Но гораздо больше, чем «деревенских», было приезжих из разных концов Российской империи и из-за рубежа. Именно тогда Баку, в котором еще недавно жили исключительно азербайджанцы, стал интернациональным городом.

Местные очень тепло приняли приезжих, несмотря на разницу в обычаях, культуре, языке – да во всем. Конечно, не обходилось без стычек и разочарований. Ведь кроме нефтяников, инженеров, врачей и учителей в Баку приехали и представители менее почтенных профессий. Так что если раньше, по словам бабушки, дома и даже магазины закрывались лишь на хлипкие дверные крючки, то теперь пришлось обзавестись амбарными замками. Но в целом отношения между обитателями резко выросшего города сложились хорошие. Взаимоуважение и доброжелательность стали неписаным законом.

***

Вновь прибывшие переселенцы искали жилье рядом со своими земляками – так в Баку появились национальные кварталы. Верхняя часть города осталась азербайджанской. Чуть ниже поселились евреи – ими было большинство бакинских докторов, так что в одном районе компактно проживали врачи самых разных специальностей. Улицу Бондарную (сегодня – проспект Физули) заняли горские евреи. Русские обосновались рядом с предприятиями по переработке нефти, как и иранские азербайджанцы.

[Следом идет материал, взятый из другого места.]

-- ==== Sys2Proof/Tests/Slice0.lean ====
section
/-! SUPPORT. Tests: ill-formed terms that are refused, words of the manual written out and decoded, one step at a time on small states, and a
state and operands that meet the hypotheses of each statement. -/

set_option Elab.async false

namespace Sys2Proof.Tests

open Sys2Proof Sys2Proof.Machine Sys2Proof.Safety

/-! ## Small states -/

/-- Element 0 in a firing whose slot 0 holds NOP. -/
def base : State := State.reset.withFetchWord 32 0

/-- Scalars on the ports of slot 0. -/
def ports (a b c : Word) (s : State) : State :=
  s.modFiring 0 fun f => f.modSlot 0 fun z => { z with a := some (.s a), b := some (.s b), c := some (.s c) }

/-- Vectors on the ports of slot 0. -/
def vports (a b c : Vec) (s : State) : State :=
  s.modFiring 0 fun f => f.modSlot 0 fun z => { z with a := some (.v a), b := some (.v b), c := some (.v c) }

/-- The firing's actor as a function changes it. -/
def actor (f : Actor → Actor) (s : State) : State := s.modActor 0 0 f

/-- A LOCAL pointer of element 0. -/
def loc (off : Nat) : Word := mkPtr 2 0 off

/-- The state that an operation leaves. -/
def after (r : Host.Outcome State Fault Refusal) : State := match r with | .next t => t | .fault _ | .refused _ => State.reset

/-- The values that the firing on element 0 holds for keep registers, and the flags it has raised. -/
def kept (r : Host.Outcome State Fault Refusal) : List Nat × Nat :=
  match (after r).firing? 0 with | some f => (f.keepW.map (·.val.toNat), f.flags.toNat) | none => ([], 99)

/-- The vector on port A of slot 1, and the flags. -/
def vec1 (r : Host.Outcome State Fault Refusal) : Option Value × Nat :=
  match (after r).firing? 0 with
  | some f => (match f.slotAt 1 with | some z => z.a | none => none, f.flags.toNat)
  | none => (none, 99)

/-- The codes of the trap records that wait in partition 0. -/
def codes (r : Host.Outcome State Fault Refusal) : List TrapCode := ((after r).part 0).pending.map (·.code)

/-- Slot 1 of the block is an empty slot of an instruction. -/
def room : State := base.modFiring 0 fun f => f.modSlot 1 fun z => { z with kind := .ins }

/-- A keep register as consumer. -/
def k1 : Target := .keep 1

/-- Port A of slot 1 as consumer. -/
def s1a : Target := .slot 1 .a

/-! ## Instructions on values of the manual -/
/-- R35. -/
theorem test_add_wraps : kept (exec (.add .always .i16 k1 .discard) (ports 0x7FFF 1 0 base)) = ([0xFFFFFFFFFFFF8000], 0) := by decide
/-- R190, chapter 08: 12,150 × 3 wraps to −29,086. -/
theorem test_mul_wraps : kept (exec (.mul .always .i16 k1 .discard) (ports 12150 3 0 base)) = ([0xFFFFFFFFFFFF8E62], 0) := by decide
theorem test_sub_unsigned : kept (exec (.sub .always .n8 k1 .discard) (ports 1 2 0 base)) = ([0xFF], 0) := by decide
/-- R187's text: DIV.I8 of −128 by −1, REM.I8 of the same, SAR.N16 of 0x8000 by 3. -/
theorem test_div : kept (exec (.div .always .i8 k1 .discard) (ports 0x80 0xFF 0 base)) = ([0xFFFFFFFFFFFFFF80], 0) := by decide
theorem test_rem : kept (exec (.rem .always .i8 k1 .discard) (ports 0x80 0xFF 0 base)) = ([0], 0) := by decide
theorem test_sar : kept (exec (.sar .always .n16 k1 .discard) (ports 0x8000 3 0 base)) = ([0xF000], 0) := by decide
theorem test_div_zero : kept (exec (.div .always .n32 k1 .discard) (ports 5 0 0 base)) = ([0xFFFFFFFF], 0) := by decide
theorem test_mulh : kept (exec (.mulh .always .i32 k1 .discard) (ports 0xFFFFFFFF 1 0 base)) = ([0xFFFFFFFFFFFFFFFF], 0) := by decide
/-- R75: IMM.I4 #9, IMM.N8 #300, IMM.F16 #−256. -/
theorem test_imm_i4 : kept (exec (.imm .always .i4 k1 9) base) = ([0xFFFFFFFFFFFFFFF9], 0) := by decide
theorem test_imm_n8 : kept (exec (.imm .always .n8 k1 300) base) = ([44], 0) := by decide
theorem test_imm_f16 : kept (exec (.imm .always .f16 k1 256) base) = ([0xDC00], 0) := by decide
/-- R37, R38, R45: NaN, ∞ − ∞, a division by 0, and the sum of a number and its negative. -/
theorem test_fadd_nan : kept (exec (.fadd .always .f32 k1 .discard) (ports 0x7F800001 0 0 base)) = ([0x7FC00000], 1) := by decide
theorem test_fsub_inf : kept (exec (.fsub .always .f32 k1 .discard) (ports 0x7F800000 0x7F800000 0 base)) = ([0x7FC00000], 1) := by decide
theorem test_fdiv_zero : kept (exec (.fdiv .always .f32 k1 .discard) (ports 0x3F800000 0x80000000 0 base)) = ([0xFF800000], 2) := by decide
theorem test_fsub_zero : kept (exec (.fsub .always .f32 k1 .discard) (ports 0x3F800000 0x3F800000 0 base)) = ([0], 0) := by decide
/-- R50's worked sum: 2^24 + 1 is a tie. -/
theorem test_fadd_tie : kept (exec (.fadd .always .f32 k1 .discard) (ports 0x4B800000 0x3F800000 0 base)) = ([0x4B800000], 16) := by decide
theorem test_fex2 : kept (exec (.fex2 .always .f32 k1 .discard) (ports 0x40400000 0 0 base)) = ([0x41000000], 0) := by decide
theorem test_flg2 : kept (exec (.flg2 .always .f32 k1 .discard) (ports 0x41000000 0 0 base)) = ([0x40400000], 0) := by decide
theorem test_fsqrt : kept (exec (.fsqrt .always .f32 k1 .discard) (ports 0xBF800000 0 0 base)) = ([0x7FC00000], 1) := by decide
/-- R206's worked value. -/
theorem test_rngc : kept (exec (.rngc .always false false k1 .discard) (ports 0 1 0 base)) = ([0xF333DB84], 0) := by decide
/-- R50's reduction: 2^24, 1, 1, 1. -/
theorem test_vred : kept (exec (.vred .always .f32 k1 false .add)
    (vports 0x3F8000003F8000003F8000004B800000 0 0 base)) = ([0x4B800001], 16) := by decide +kernel
/-- R42's example. -/
theorem test_vcvt_stochastic : vec1 (exec (.vcvt .always .bf16 s1a true 0 .f32)
    (vports 0x3F804000 0 0x3FFFFFFF room)) = (some (.v 0x3F81), 16) := by decide +kernel
/-- R214's pointer, taken apart. -/
theorem test_pown : kept (exec (.pown .always k1 .discard) (ports 0x2254C00000000100 0 0 base)) = ([0x953], 0) := by decide
theorem test_poff : kept (exec (.poff .always k1 .discard) (ports 0x2254C00000000100 0 0 base)) = ([0x100], 0) := by decide
/-- R225: a store and a load of local memory, and a misaligned one. -/
theorem test_stl : ((after (exec (.stl .always .i32) (ports (loc 0x100) 0x11223344 0 base))).mem.map fun c => (c.1, c.2.toNat)) =
    [(2 ^ 49 + 0x100, 0x44), (2 ^ 49 + 0x101, 0x33), (2 ^ 49 + 0x102, 0x22), (2 ^ 49 + 0x103, 0x11)] := by decide
theorem test_ldl_misaligned : codes (exec (.ldl .always .i32 k1 .discard) (ports (loc 0x102) 0 0 base)) = [.alignment] := by decide
/-- R184. -/
theorem test_trap : codes (exec (.trap .always 5) base) = [.softwareTrap] := by decide
theorem test_exit : ((after (exec (.exit .always 0) (actor (fun x => { x with desc := { x.desc with entry := List.replicate 8 0 } }) base))).firing? 0).map (·.exit) =
  some (some (.exit 0)) := by decide
/-! ## Ill-formed terms are refused, one for each check -/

Земляки моего деда из поселка Мехеммеди осели возле угольного рынка на бывшей улице Папанина. У нашей семьи, одну половину которой составляли купцы, а вторую – священнослужители, был большой дом. Но в 1937 году дядю с маминой стороны и деда по отцовской линии арестовали, а дом конфисковали.

Дядя и дед, к счастью, выжили. Более того, после реабилитации они выглядели лучше многих своих ровесников, оставшихся на воле. Дело в том, что дедушка, который окончил всего три класса, обладал прекрасным почерком. В лагере он был освобожден от тяжелой работы, потому что целыми днями писал за зеков письма. А дядя, который сел за увлечение генетикой, «продажной девкой империализма», и в Красноярском крае, куда его сослали, работал по своей специальности – агрономом. Он жил почти как свободный человек. Разумеется, обоим моим родственникам сказочно повезло.

Кстати, когда дядя вернулся в Баку после Сибири и нескольких лет, проведенных на азербайджанских «выселках», то защитил кандидатскую диссертацию – именно по той теме, за которую его посадили.

***

В том самом 1937-м, когда наша семья переживала вышеописанные потрясения, мои молодые родители поехали в Гянджу преподавать в сельхозинституте. Вскоре родился я. Через год мама с папой нашли работу в Баку и вернулись.

Поскольку дома у нас уже не было, они сняли квартиру на углу Советской и Второй Параллельной. Теперь на месте этого дома разбит Зимний парк. Здесь мы пережили войну, а в 1945-м переехали в другую съемную квартиру, на улицу Азизбекова, рядом с баней «Фантазия».

Мы жили в типичном бакинском дворе вместе с еще двумя семьями – русской и еврейской. Евреи, конечно, были врачами. Поскольку время было послевоенное, люди иногда уже могли позволить себе дорогую еду. И в нашем дворе была традиция: если в какой-то семье готовили вкусное, угощать следовало всех соседей. В любом случае скрыть, что у тебя на обед плов или шашлык, было невозможно – аромат стоял умопомрачительный.

***

Дочь врачей училась в консерватории, и в нашем дворе постоянно звучало фортепиано. Вообще, во времена моего детства и молодости редкого бакинского ребенка не учили музыке. Пианино стояло почти в каждом доме. Меня тоже отдали было в музыкальную школу, но слух у меня оказался неважным.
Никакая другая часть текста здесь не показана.